Insider trading: SEC v. Parkhurst, Civil Action No. 3:21-cv-00657 (N.D. Ind. Filed September 2, 2021) is an action which names as a defendant Robert Parkhurst, national sales manager of Skyline Corporation. In the fall of 2017 Mr. Pakhurst learned that his firm was having merger discussions that included Champion Home Builders, Inc. He also participated in the due diligence work. In December 2017 Mr. Parkhurst opened a new brokerage account and made two purchases of Skyline stock. In addition, he tipped his father and son who purchased shares. When the deal was announced on January 5, 2018, the share price increased by 48%. Mr. Parkhurst had gains of over $4,893 while his father had gains of $6,100 and his son $110. The complaint alleges violations of Exchange Act Section 10(b). To resolve the matter, Mr. Parkhurst consented to the entry of a permanent injunction based on the Section cited in the complaint and agreed to pay a civil penalty of $15,995. See also SEC v. Cavco Industries, Inc., Civil Action No. 2:21-cv-01507 (D. Az. Filed September 2, 2021)(an action which names as defendants the firm and its former CEO, Joseph Stegmayer; the firm had been in merger talks with Skyline; Defendants purchased shares of Skyline while the talks were pending; later after the deal announcement Cavco had profits of about $260,000; Defendant Stegmayer consented to the entry of a permanent injunction based on Securities Act Section 17(a) and Exchange Act Sections 10(b), 13(b)(2)(B) and 13b-5; he also agreed to the entry of a 5 year officer/director bar and to pay a penalty of $1.48 million). See Lit. Rel. No. 25196 (September 3, 2021).

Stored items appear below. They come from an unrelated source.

-- ==== Sys2Proof/Machine/Steps.lean ====
section
/-!
DEFINITION. Step boundaries and step lists, with what a boundary applies, and the 100 µs share windows (R98, R147–R151, R167, R205, R207, R224,
R291, R310).
-/
namespace Sys2Proof.Machine

/-! ## What a boundary applies at cycle 1 (Table 9-4) -/

/-- A GRAPH_RUN instance of the partition is admitted. -/
def graphRuns (s : State) (p : Nat) : Bool :=
  s.root.insts.any (fun q => decide (q.2.part = p) && (match q.2.owner with
    | .run _ _ => true
    | .list _ => false))

/-- A change of GROVE_SPLIT may take effect (R167). -/
def splitDue (s : State) (p : Nat) : Bool := (sfind s.gr.split p).isSome && !graphRuns s p

/-- A pending GROVE_SPLIT takes effect: each grove of the partition writes back its dirty lines, and its scratch is lost (R167). -/
def applySplit (s : State) (p : Nat) : State :=
  if !splitDue s p then s
  else
    let gs := (List.range 432).filter (serves s p)
    let s1 := gs.foldl (fun s g => loseScratch (flushGrove s g) g) s
    { s1 with gr.split := sdel s1.gr.split p }

/-- A grove taken into a set, and out of the set of a disabled partition, as one journal entry (R310). -/
def takeGrove (s : State) (p g : Nat) : State :=
  let sub := g / 72 + 1
  let put (s : State) (q : Nat) (b : Bool) : State :=
    let v := putBit (param s 0x5802 sub q) (g % 72) b
    journalPut (setParam s 0x5802 sub q v) 0x5802 sub q v
  let owners := (List.range 72).filter (fun q => decide (q ≠ p) && inPartSet s q g)
  regrove s (put (owners.foldl (fun s q => put s q false) s) p true) g

/-- Dies on which an enabled partition has lost its last SERVING grove get the lowest free one (R310). -/
def replaceGroves (s : State) (p : Nat) : State :=
  if !partEnabled s p || !(s.seed.writable && s.seed.copyOk.any (· = true)) then s
  else (List.range 6).foldl (fun s d =>
    if ((List.range 72).map (72 * d + ·)).any (fun g => inPartSet s p g && groveEnabled s g && serving s (unitGrove g)) then s
    else match replacement s d with
      | some g => takeGrove s p g
      | none => s) s

/-- ADJ of a layer, from −16 to +15, and a layer with another. -/
def layerAdj (v : Nat) : Int := if 128 ≤ field v 71 64 then (field v 71 64 : Int) - 256 else field v 71 64
def withAdj (v : Nat) (a : Int) : Nat := putField v 71 64 ((a + 256).toNat % 256)

/-- PEAK is at or above one quarter of its format's largest finite value (R207). -/
def peakHigh (k : Peak) : Bool := !fltV (fdec fp32 k.bits) (fmul (outMax k.ofmt) (.fin false 1 (-2)))

/-- ADAPT of one layer by what it saw since the last boundary (R207). -/
def adaptLayer (s : State) (p l : Nat) : State :=
  let v := param s 0x3410 (l + 1) p
  let q := sget {} s.gr.qstat (64 * p + l)
  let next (s : State) (w : Nat) (lim : Nat) : State :=
    modQ s p l (fun z => { z with tripNow := false, peak := none, window := w, adaptLimit := (z.adaptLimit + lim) % 2 ^ 64 })
  let adj (a : Int) : State := setParam s 0x3410 (l + 1) p (withAdj v a)
  if layerMode v ≠ 1 then next s q.window 0
  else if q.tripNow then
    (if layerAdj v < 15 then next (adj (layerAdj v + 1)) 0 0 else next s 0 1)
  else if q.peak.isNone then next s q.window 0
  else if q.peak.any peakHigh then next s 0 0
  else if q.window + 1 < param s 0x3401 1 p then next s (q.window + 1) 0
  else if -16 < layerAdj v then next (adj (layerAdj v - 1)) 0 0 else next s 0 0

/-- The ADAPT updates of a boundary: layers 1 to 63. -/
def adaptAll (s : State) (p : Nat) : State := (List.range 63).foldl (fun s l => adaptLayer s p (l + 1)) s

/-- Groves of the partition wait for admission, or are to leave it. -/
def grovesDue (s : State) (p : Nat) : Bool :=
  s.groves.joining.any (fun q => decide (q.2 = .waiting) && decide (groveTarget s q.1 = some p)) ||
  (mayLeave s p && s.groves.leaving.any (fun q => decide (q.2 = p)))

/-- A model flip of the partition is pending (R151). -/
def flipDue (s : State) (p : Nat) : Bool := s.stands.switches.any (fun w => decide (w.part = p) && w.old.isSome && !w.loading)

/-- Everything that takes effect at cycle 1. -/
def boundaryApply (s : State) (p : Nat) : State :=
  let s1 := admitGroves (replaceGroves (leaveGroves s p) p) p
  let s2 := applySplit (flipModels s1 p) p
  let s3 := prefetchBoundary (adaptAll s2 p) p
  { s3 with stands.due := s3.stands.due.filter (· ≠ p) }

/-! ## The list (R147, R148) -/

/-- Ready stands come in ascending DEADLINE, then fetch order, then stand number (R147). -/
def stepBefore (a b : Nat × Stand) : Bool :=
  decide (a.2.deadline < b.2.deadline) || (decide (a.2.deadline = b.2.deadline) && (decide (a.2.order < b.2.order) ||
  (decide (a.2.order = b.2.order) && decide (a.1 < b.1))))

/-- A stand put in its place. -/
def stepInsert (a : Nat × Stand) : List (Nat × Stand) → List (Nat × Stand)
  | [] => [a]
  | b :: l => if stepBefore a b then a :: b :: l else b :: stepInsert a l

/-- The ready stands of a partition in list order. -/
def readySet (s : State) (p : Nat) : List (Nat × Stand) :=
  (s.stands.stands.filter (fun q => decide (q.2.part = p) && standReady s q.2)).foldl (fun l q => stepInsert q l) []

/-- The fill condition (R147): enough stands, one that has waited FILL_WAIT, or a deadline within the stand's last step. -/
def fillMet (s : State) (p : Nat) (l : List (Nat × Stand)) : Bool :=
  decide (param s 0x2402 2 p ≤ l.length) ||
  l.any (fun q => decide (q.2.readyAt + 1000 * param s 0x2402 3 p ≤ s.time.clock) || decide (q.2.deadline ≤ s.time.dev + 1000 * q.2.lastStep))

/-- A step listed (R147, R148); one listed during a switch's LOAD or in the first list after a flip is marked (R323). -/
def listStand (s : State) (p : Nat) (sw : Bool) (q : Nat × Stand) : State :=
  let s1 := modStand s q.1 (fun x => { x with listed := true, listedAt := s.time.clock })
  let s2 := if sw then modCmd s1 q.2.ring q.2.stepSeq (fun c => { c with switched := true }) else s1
  if q.2.deadline < s.time.dev then { s2 with stands.lateSteps := sset 0 s2.stands.lateSteps p (sget 0 s2.stands.lateSteps p + 1) } else s2

/-- A list of a partition built and handed to Rootwork (R147, R154, R205). The argument block of a list is open. -/
def buildList (s : State) (p m : Nat) (l : List (Nat × Stand)) : State :=
  let sw := inLoad s p || s.stands.flipped.contains p
  let s1 := l.foldl (fun s q => listStand s p sw q) s
  let k := sget 0 s1.stands.stepLists p + 1
  let lst : StepList := { stands := l.map (·.1), model := m, startedAt := s1.time.clock, key := k % 2 ^ 32 }
  let s2 := { s1 with stands.stepLists := sput s1.stands.stepLists p k, stands.lists := sput s1.stands.lists p lst,
                      stands.flipped := s1.stands.flipped.filter (· ≠ p) }
  match relocate s2 p (slotGraph s2 p m) [kGraph] true false 0 0 with
  | .error e => endList s2 p ⟨e.1, e.2, 0⟩ false
  | .ok h =>
    let args := (List.range 4096).map (fun i => BitVec.ofNat 8 (Config.openByte s2.free i))
    { s2 with free := s2.free + 1,
              root.requests := s2.root.requests ++ [{ part := p, owner := .list p, graph := h, args, layers := layerTable s2 p, checks := checkTable s2 p,
                                                      deadline := ((l.head?).map (·.2.deadline)).getD 0, key := k % 2 ^ 32 }] }

/-- The list of a boundary, if the fill condition holds (R147): the model of the first stand, up to STEP_MAX stands that name it. -/
def fillList (s : State) (p : Nat) : State :=
  let l := readySet s p
  match l with
  | [] => s
  | q :: _ =>
    if !partEnabled s p || !fillMet s p l then s
    else buildList s p q.2.model ((l.filter (fun z => decide (z.2.model = q.2.model))).take (param s 0x2402 1 p))

/-- STEP_BOUNDARY: after a list, or with none running when a stand is ready or a change of the partition is pending (R147). -/
def execStepBoundary (part : Fin 72) (s : State) : Out :=
  .next (if (sfind s.stands.lists part).isSome then s
  else if s.stands.due.contains part.val || !(readySet s part).isEmpty || grovesDue s part || flipDue s part || splitDue s part then
    fillList (boundaryApply s part) part
  else s)

/-- FILL_WAIT_EXPIRY: the earliest ready step of a partition without a running list has waited FILL_WAIT, and the fill condition is evaluated again
(R147). -/
def execFillWaitExpiry (part : Fin 72) (s : State) : Out :=
  .next (if (sfind s.stands.lists part).isNone &&
      (readySet s part).any (fun q => decide (q.2.readyAt + 1000 * param s 0x2402 3 part ≤ s.time.clock)) then fillList s part else s)

/-! ## Shares (R149) -/

/-- A partition has gathers outstanding: a GATHER command, or a THICKET task on an engine. -/
def gathers (s : State) (p : Nat) : Bool :=
  s.trail.cmds.any (fun c => decide (c.part = p) && decide (opcodeOf c.entry.toNat = 0x30) && !c.dup && c.result.isNone) ||
  s.root.insts.any (fun q => decide (q.2.part = p) && q.2.nodes.any (fun y => y.firings.any (fun f => f.tasks.any (fun t => match t.place with
    | .engine _ => true
    | _ => false))))

/-- SHARE_WINDOW: each 100 µs, partitions with gathers outstanding share the memory engines in proportion to PART_SHARE (R149). -/
def execShareWindow (s : State) : Out :=
  let ps := (List.range 72).filter (gathers s)
  let total := (ps.map (fun p => param s 0x2403 1 p)).sum
  .next { s with stands.shares := ps.map (fun p => (p, 1000 * param s 0x2403 1 p / total)) }

end Sys2Proof.Machine
end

Internal controls: In the Matter of Frontier Wealth Management, LLC, Adm. Proc. File No. 3-20526 (September 3, 2021) is a proceeding which names as respondents the firm, a registered investment adviser, and Shawn Sokolosky, an investment advisory representative. In 2016 the adviser created the Frontier Permo Fund. It is a private feeder fund that gave clients access to Fund A that was managed by a third-party and used complex option strategies and synthetic futures positions to generate volatility. Over a two-year period, beginning in early 2016, firm retail clients invested about $45 million in the Feeder Fund. During the period Fund A lost about 35% of its value, resulting in losses of about $16 million to firm clients. The firm delegated broad authority over client investment recommendations to IARs. It did not provide adequate policies, procedures, and supervision concerning the features for complex risk such as those involved with the Feeder Fund. As a result, certain clients with low-risk tolerances and conservative trading preferences invested in Feeder Fund. Adviser Sokolosky recommended that about 50 of his clients invest in the Feeder Fund without adequately assessing if the products were suitable for them. He also did not adequately understand the trading strategy being used by that Fund. The firm resolved the proceedings, consenting to the entry of a cease-and-desist order based on Advisers Act Section 206(4) and Rule 206(4)-7 and to a censure. It also agreed to pay disgorgement of $246,617, prejudgment interest of $47,095 and a penalty of $350,000. Respondent Sokokosky consented to the entry of a cease-and-desist order based on Securities Act Section 17(a) and Advisers Act Section 206(2). In addition, he will be suspended from the securities business for a period of 12 months and prohibited from serving in a supervisory capacity for 12 months. He will pay a penalty of $100,000.

Criminal cases

Offering fraud: U.S. v. Ripalda, No. 21- CR- 458(E.D.N.Y. Filed September 9, 2021) is an action which names as defendants: Roberto Gustavo Cortes Ripalda, Fernando Haberer Bergson, and Ernsto Heraclito Weisson Pazmino. Over a five-year period, beginning in 2013, defendants used a financial firm founded by the three men named Biscayne Capital to orchestrate a fraud that raised about $155 million. Defendants told investors that their funds would be used in various real estate projects when in fact the money was misappropriated. Defendants are charged with conspiracy to commit wire fraud, conspiracy to commit bank fraud and conspiracy to engage in money laundering. The case is pending.